### [Task brief]
Output the data word for word. Begin at its first line and end at the line with "theorem test_decode_decode : decodeCmd".

### [Stored data]
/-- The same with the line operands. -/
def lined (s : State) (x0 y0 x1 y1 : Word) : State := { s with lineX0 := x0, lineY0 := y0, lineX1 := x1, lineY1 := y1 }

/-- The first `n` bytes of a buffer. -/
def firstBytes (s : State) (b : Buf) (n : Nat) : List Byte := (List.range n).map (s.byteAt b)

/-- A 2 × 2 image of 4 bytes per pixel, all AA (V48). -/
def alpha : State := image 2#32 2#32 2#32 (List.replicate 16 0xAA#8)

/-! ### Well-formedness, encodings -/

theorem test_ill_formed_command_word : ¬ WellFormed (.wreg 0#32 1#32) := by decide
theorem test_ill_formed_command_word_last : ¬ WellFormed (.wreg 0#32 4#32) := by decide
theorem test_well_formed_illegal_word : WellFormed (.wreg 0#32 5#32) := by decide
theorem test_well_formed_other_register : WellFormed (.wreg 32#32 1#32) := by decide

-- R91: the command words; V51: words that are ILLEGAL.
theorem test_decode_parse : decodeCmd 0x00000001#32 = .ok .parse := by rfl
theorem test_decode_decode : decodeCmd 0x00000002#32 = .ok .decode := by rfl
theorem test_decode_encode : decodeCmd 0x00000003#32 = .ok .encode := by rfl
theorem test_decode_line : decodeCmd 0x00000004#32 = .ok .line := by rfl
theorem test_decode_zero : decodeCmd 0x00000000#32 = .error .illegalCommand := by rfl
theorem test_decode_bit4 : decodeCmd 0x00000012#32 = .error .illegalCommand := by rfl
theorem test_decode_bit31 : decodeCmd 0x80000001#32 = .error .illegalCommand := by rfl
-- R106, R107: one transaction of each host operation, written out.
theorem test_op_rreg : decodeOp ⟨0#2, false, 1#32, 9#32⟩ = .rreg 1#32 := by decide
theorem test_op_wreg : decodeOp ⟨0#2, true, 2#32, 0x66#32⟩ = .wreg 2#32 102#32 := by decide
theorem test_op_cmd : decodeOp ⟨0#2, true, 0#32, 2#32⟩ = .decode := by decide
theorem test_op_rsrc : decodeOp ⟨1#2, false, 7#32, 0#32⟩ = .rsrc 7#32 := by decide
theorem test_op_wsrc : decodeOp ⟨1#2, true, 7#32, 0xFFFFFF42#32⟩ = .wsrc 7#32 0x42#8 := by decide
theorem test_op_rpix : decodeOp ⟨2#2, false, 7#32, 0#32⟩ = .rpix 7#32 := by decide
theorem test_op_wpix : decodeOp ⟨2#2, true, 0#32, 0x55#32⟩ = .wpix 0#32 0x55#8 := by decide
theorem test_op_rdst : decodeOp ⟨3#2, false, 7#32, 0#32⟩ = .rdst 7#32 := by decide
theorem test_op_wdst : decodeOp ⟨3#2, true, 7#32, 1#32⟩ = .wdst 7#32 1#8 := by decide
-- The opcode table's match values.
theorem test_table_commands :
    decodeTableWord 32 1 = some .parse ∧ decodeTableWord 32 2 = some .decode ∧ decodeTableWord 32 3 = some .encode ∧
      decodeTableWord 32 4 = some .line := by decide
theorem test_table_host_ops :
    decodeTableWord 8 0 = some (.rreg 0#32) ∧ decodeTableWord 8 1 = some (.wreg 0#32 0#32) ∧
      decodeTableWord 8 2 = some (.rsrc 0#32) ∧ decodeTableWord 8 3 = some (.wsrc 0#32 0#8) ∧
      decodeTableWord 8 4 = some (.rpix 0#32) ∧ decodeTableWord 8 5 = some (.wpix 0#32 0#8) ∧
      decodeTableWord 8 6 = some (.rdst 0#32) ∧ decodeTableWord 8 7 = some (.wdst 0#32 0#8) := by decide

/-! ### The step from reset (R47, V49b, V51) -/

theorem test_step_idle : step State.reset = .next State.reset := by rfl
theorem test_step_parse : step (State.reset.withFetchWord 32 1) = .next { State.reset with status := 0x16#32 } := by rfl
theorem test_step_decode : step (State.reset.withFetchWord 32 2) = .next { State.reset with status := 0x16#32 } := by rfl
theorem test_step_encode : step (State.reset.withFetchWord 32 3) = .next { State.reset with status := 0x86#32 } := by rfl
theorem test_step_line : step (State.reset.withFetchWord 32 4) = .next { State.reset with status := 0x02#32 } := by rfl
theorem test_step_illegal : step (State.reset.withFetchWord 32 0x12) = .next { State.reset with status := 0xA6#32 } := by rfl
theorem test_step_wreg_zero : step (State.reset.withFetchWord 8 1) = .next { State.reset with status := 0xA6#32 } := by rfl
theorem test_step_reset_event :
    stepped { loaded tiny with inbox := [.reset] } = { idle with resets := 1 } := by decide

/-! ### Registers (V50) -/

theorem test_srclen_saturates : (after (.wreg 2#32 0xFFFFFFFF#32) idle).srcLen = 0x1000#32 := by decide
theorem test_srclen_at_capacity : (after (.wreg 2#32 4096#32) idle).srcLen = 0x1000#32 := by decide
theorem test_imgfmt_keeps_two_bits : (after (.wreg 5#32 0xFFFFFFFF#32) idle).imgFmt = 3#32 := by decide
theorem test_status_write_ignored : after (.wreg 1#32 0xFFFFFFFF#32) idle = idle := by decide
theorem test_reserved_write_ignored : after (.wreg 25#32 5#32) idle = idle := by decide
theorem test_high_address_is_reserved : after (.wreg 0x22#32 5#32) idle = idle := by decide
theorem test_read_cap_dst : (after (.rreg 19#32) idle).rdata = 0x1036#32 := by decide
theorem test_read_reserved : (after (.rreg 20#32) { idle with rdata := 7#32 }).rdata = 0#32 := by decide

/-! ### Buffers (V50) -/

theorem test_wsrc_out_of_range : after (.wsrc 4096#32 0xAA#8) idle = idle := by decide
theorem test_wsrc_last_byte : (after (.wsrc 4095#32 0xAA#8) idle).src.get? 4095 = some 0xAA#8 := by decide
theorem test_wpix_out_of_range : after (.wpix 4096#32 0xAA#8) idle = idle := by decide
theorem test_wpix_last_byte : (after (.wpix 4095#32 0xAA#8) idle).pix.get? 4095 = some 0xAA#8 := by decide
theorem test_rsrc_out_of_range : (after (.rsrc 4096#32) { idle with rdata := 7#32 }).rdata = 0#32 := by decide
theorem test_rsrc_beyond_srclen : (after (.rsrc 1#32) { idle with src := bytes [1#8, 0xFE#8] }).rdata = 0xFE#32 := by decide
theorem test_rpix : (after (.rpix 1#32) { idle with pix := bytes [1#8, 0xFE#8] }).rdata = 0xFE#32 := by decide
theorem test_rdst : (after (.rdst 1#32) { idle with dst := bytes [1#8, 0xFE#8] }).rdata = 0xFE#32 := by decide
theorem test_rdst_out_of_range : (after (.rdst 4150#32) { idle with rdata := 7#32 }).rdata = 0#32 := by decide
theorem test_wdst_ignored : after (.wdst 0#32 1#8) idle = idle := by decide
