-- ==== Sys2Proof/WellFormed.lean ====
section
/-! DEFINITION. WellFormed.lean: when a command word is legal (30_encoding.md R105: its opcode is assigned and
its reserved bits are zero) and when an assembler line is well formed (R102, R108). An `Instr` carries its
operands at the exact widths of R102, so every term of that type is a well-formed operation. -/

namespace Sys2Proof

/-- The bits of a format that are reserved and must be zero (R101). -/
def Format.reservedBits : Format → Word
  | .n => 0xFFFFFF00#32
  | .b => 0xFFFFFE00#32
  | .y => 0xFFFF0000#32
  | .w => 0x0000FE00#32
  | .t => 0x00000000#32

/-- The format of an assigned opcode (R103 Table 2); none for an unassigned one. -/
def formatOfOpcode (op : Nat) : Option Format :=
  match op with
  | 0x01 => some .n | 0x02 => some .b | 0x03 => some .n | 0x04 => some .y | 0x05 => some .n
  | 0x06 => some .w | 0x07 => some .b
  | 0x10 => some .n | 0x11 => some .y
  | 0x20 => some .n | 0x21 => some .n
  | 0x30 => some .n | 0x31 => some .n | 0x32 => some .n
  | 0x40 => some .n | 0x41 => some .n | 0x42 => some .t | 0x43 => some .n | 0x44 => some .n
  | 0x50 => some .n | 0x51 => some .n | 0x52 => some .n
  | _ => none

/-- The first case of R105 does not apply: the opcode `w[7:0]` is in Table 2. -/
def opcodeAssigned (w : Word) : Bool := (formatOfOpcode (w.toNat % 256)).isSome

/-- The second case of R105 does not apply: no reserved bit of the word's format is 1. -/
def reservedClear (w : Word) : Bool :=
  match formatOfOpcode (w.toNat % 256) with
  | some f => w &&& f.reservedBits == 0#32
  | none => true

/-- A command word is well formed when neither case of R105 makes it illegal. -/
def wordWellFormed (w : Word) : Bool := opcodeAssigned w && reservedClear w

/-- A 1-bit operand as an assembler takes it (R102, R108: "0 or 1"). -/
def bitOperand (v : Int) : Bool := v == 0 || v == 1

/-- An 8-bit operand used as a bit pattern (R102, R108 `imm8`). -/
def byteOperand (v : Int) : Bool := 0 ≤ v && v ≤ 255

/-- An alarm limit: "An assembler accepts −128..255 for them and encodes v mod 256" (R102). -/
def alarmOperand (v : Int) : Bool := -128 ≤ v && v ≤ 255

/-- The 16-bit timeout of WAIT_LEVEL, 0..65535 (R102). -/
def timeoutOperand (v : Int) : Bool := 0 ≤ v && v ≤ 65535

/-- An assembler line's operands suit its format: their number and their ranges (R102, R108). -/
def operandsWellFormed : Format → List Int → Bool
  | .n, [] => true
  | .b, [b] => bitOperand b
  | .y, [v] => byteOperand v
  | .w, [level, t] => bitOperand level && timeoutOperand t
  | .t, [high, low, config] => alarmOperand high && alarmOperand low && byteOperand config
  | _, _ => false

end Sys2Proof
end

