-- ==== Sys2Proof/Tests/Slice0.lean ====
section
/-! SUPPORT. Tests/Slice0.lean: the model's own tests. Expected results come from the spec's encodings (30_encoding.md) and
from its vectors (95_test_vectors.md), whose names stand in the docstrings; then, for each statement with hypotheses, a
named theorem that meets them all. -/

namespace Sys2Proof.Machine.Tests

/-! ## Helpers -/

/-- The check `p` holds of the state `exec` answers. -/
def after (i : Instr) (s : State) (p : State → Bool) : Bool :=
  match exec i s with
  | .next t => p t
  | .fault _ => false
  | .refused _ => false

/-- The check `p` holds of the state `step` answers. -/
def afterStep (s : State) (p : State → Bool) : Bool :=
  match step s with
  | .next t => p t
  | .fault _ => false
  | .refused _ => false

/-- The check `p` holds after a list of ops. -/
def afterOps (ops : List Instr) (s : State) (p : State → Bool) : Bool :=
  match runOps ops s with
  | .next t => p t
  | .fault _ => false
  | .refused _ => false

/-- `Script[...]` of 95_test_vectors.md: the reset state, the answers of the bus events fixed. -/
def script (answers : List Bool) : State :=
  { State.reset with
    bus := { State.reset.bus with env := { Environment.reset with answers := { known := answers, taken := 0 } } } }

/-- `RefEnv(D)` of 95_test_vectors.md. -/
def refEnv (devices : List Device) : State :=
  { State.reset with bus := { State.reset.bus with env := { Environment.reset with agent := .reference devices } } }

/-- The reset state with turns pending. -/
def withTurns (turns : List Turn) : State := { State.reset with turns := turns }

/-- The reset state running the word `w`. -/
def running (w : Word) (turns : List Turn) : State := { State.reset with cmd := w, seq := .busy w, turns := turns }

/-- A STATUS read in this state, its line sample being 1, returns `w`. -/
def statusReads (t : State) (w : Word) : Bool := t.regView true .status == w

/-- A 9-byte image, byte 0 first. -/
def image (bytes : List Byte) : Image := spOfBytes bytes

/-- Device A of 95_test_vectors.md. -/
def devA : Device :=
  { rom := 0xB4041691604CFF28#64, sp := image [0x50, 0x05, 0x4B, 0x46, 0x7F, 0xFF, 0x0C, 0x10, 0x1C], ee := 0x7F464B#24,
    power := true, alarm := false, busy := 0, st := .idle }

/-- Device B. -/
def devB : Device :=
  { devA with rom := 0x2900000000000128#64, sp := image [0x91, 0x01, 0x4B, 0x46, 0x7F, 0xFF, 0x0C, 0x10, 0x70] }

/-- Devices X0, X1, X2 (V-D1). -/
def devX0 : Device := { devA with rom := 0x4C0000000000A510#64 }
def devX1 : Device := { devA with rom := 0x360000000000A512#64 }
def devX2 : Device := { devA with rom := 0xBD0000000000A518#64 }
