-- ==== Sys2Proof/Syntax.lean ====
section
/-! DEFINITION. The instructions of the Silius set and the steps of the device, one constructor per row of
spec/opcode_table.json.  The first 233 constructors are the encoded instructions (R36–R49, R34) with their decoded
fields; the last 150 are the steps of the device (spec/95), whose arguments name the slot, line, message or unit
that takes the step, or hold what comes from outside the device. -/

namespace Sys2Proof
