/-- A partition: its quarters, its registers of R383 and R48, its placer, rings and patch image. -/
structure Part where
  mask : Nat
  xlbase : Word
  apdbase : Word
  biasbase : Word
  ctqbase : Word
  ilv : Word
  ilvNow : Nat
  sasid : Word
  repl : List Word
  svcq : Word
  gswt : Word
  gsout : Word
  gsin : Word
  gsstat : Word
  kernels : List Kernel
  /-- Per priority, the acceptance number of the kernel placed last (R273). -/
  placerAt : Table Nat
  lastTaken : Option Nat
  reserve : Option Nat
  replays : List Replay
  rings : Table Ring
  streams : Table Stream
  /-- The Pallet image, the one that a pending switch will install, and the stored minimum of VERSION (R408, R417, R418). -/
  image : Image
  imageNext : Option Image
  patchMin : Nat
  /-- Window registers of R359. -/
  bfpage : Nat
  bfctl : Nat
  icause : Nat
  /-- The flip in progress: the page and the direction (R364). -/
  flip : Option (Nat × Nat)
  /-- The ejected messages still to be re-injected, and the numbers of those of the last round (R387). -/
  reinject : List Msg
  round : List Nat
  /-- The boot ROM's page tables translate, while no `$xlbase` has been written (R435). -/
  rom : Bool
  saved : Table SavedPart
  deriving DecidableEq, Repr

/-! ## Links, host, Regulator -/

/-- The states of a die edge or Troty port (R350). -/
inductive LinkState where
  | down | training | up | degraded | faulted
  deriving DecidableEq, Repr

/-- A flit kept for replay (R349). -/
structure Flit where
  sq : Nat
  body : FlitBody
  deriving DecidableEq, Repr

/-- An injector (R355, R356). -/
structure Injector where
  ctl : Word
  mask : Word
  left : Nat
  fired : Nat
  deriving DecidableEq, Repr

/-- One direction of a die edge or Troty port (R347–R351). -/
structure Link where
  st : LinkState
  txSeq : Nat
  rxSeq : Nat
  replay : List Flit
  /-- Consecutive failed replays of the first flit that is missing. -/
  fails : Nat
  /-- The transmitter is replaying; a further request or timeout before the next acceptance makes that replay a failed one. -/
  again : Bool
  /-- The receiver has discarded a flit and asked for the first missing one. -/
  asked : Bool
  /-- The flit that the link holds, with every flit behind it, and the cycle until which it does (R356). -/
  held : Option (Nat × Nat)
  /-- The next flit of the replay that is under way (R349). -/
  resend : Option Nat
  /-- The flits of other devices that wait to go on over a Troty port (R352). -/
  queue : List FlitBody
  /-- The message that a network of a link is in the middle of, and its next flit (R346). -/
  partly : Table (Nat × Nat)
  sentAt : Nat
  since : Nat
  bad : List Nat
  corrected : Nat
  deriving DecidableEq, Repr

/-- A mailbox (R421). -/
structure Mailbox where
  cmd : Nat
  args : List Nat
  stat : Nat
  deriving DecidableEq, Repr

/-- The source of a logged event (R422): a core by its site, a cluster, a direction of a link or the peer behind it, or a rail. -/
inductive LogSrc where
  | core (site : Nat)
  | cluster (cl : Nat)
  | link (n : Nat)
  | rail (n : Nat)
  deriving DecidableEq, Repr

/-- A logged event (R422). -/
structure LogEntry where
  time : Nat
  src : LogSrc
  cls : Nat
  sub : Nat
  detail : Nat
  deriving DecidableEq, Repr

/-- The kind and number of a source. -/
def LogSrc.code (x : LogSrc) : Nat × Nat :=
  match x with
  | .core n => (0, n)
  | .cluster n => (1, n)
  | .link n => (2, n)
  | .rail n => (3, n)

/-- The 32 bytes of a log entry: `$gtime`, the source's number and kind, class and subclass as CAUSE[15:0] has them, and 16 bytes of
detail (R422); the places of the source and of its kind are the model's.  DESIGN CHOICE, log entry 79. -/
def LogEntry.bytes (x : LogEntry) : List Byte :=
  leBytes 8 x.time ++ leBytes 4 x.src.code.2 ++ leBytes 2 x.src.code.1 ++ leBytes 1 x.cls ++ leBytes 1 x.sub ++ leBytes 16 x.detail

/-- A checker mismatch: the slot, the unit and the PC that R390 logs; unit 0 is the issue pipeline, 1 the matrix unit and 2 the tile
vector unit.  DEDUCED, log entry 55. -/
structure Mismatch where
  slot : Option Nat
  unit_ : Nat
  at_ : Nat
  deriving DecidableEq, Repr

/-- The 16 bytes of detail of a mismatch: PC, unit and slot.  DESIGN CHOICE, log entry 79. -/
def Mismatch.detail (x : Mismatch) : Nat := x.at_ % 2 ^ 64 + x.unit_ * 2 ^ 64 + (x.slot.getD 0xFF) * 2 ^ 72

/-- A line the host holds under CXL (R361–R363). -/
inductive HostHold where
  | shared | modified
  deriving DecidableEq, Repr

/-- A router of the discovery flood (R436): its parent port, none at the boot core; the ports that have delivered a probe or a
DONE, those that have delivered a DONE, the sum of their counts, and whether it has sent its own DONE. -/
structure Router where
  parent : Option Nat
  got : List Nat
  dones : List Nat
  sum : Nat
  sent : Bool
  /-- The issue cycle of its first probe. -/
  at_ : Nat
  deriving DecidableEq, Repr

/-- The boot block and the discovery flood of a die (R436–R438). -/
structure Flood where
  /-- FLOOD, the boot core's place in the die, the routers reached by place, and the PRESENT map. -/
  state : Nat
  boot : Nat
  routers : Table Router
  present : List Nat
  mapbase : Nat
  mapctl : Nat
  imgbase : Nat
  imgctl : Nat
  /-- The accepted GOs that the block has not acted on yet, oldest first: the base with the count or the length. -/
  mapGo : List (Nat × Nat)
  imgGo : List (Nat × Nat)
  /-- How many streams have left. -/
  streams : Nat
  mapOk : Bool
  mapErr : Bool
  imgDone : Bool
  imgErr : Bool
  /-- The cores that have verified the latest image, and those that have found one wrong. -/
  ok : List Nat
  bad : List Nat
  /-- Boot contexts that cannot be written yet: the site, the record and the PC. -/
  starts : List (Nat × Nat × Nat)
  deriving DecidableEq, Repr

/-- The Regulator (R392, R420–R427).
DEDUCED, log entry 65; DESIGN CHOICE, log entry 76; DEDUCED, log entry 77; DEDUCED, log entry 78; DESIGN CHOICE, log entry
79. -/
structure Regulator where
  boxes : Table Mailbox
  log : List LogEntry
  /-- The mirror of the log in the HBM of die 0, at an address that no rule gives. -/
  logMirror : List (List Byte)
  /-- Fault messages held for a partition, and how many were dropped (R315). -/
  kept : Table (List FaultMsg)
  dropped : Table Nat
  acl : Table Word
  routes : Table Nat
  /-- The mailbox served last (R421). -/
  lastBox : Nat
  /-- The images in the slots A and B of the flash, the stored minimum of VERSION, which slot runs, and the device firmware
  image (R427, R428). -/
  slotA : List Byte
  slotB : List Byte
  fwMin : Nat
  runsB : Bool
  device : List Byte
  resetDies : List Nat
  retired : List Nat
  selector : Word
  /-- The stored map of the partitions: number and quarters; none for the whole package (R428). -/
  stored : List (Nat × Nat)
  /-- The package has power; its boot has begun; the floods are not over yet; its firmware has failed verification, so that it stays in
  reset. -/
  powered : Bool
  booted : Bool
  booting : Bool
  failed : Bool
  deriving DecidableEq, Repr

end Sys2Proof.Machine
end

### [Response area]
/-- The same with the line operands. -/
def lined (s : State) (x0 y0 x1 y1 : Word) : State := { s with lineX0 := x0, lineY0 := y0, lineX1 := x1, lineY1 := y1 }

/-- The first `n` bytes of a buffer. -/
def firstBytes (s : State) (b : Buf) (n : Nat) : List Byte := (List.range n).map (s.byteAt b)

/-- A 2 × 2 image of 4 bytes per pixel, all AA (V48). -/
def alpha : State := image 2#32 2#32 2#32 (List.replicate 16 0xAA#8)

/-! ### Well-formedness, encodings -/

theorem test_ill_formed_command_word : ¬ WellFormed (.wreg 0#32 1#32) := by decide
theorem test_ill_formed_command_word_last : ¬ WellFormed (.wreg 0#32 4#32) := by decide
theorem test_well_formed_illegal_word : WellFormed (.wreg 0#32 5#32) := by decide
theorem test_well_formed_other_register : WellFormed (.wreg 32#32 1#32) := by decide

-- R91: the command words; V51: words that are ILLEGAL.
theorem test_decode_parse : decodeCmd 0x00000001#32 = .ok .parse := by rfl
theorem test_decode_decode : decodeCmd 0x00000002#32 = .ok .decode := by rfl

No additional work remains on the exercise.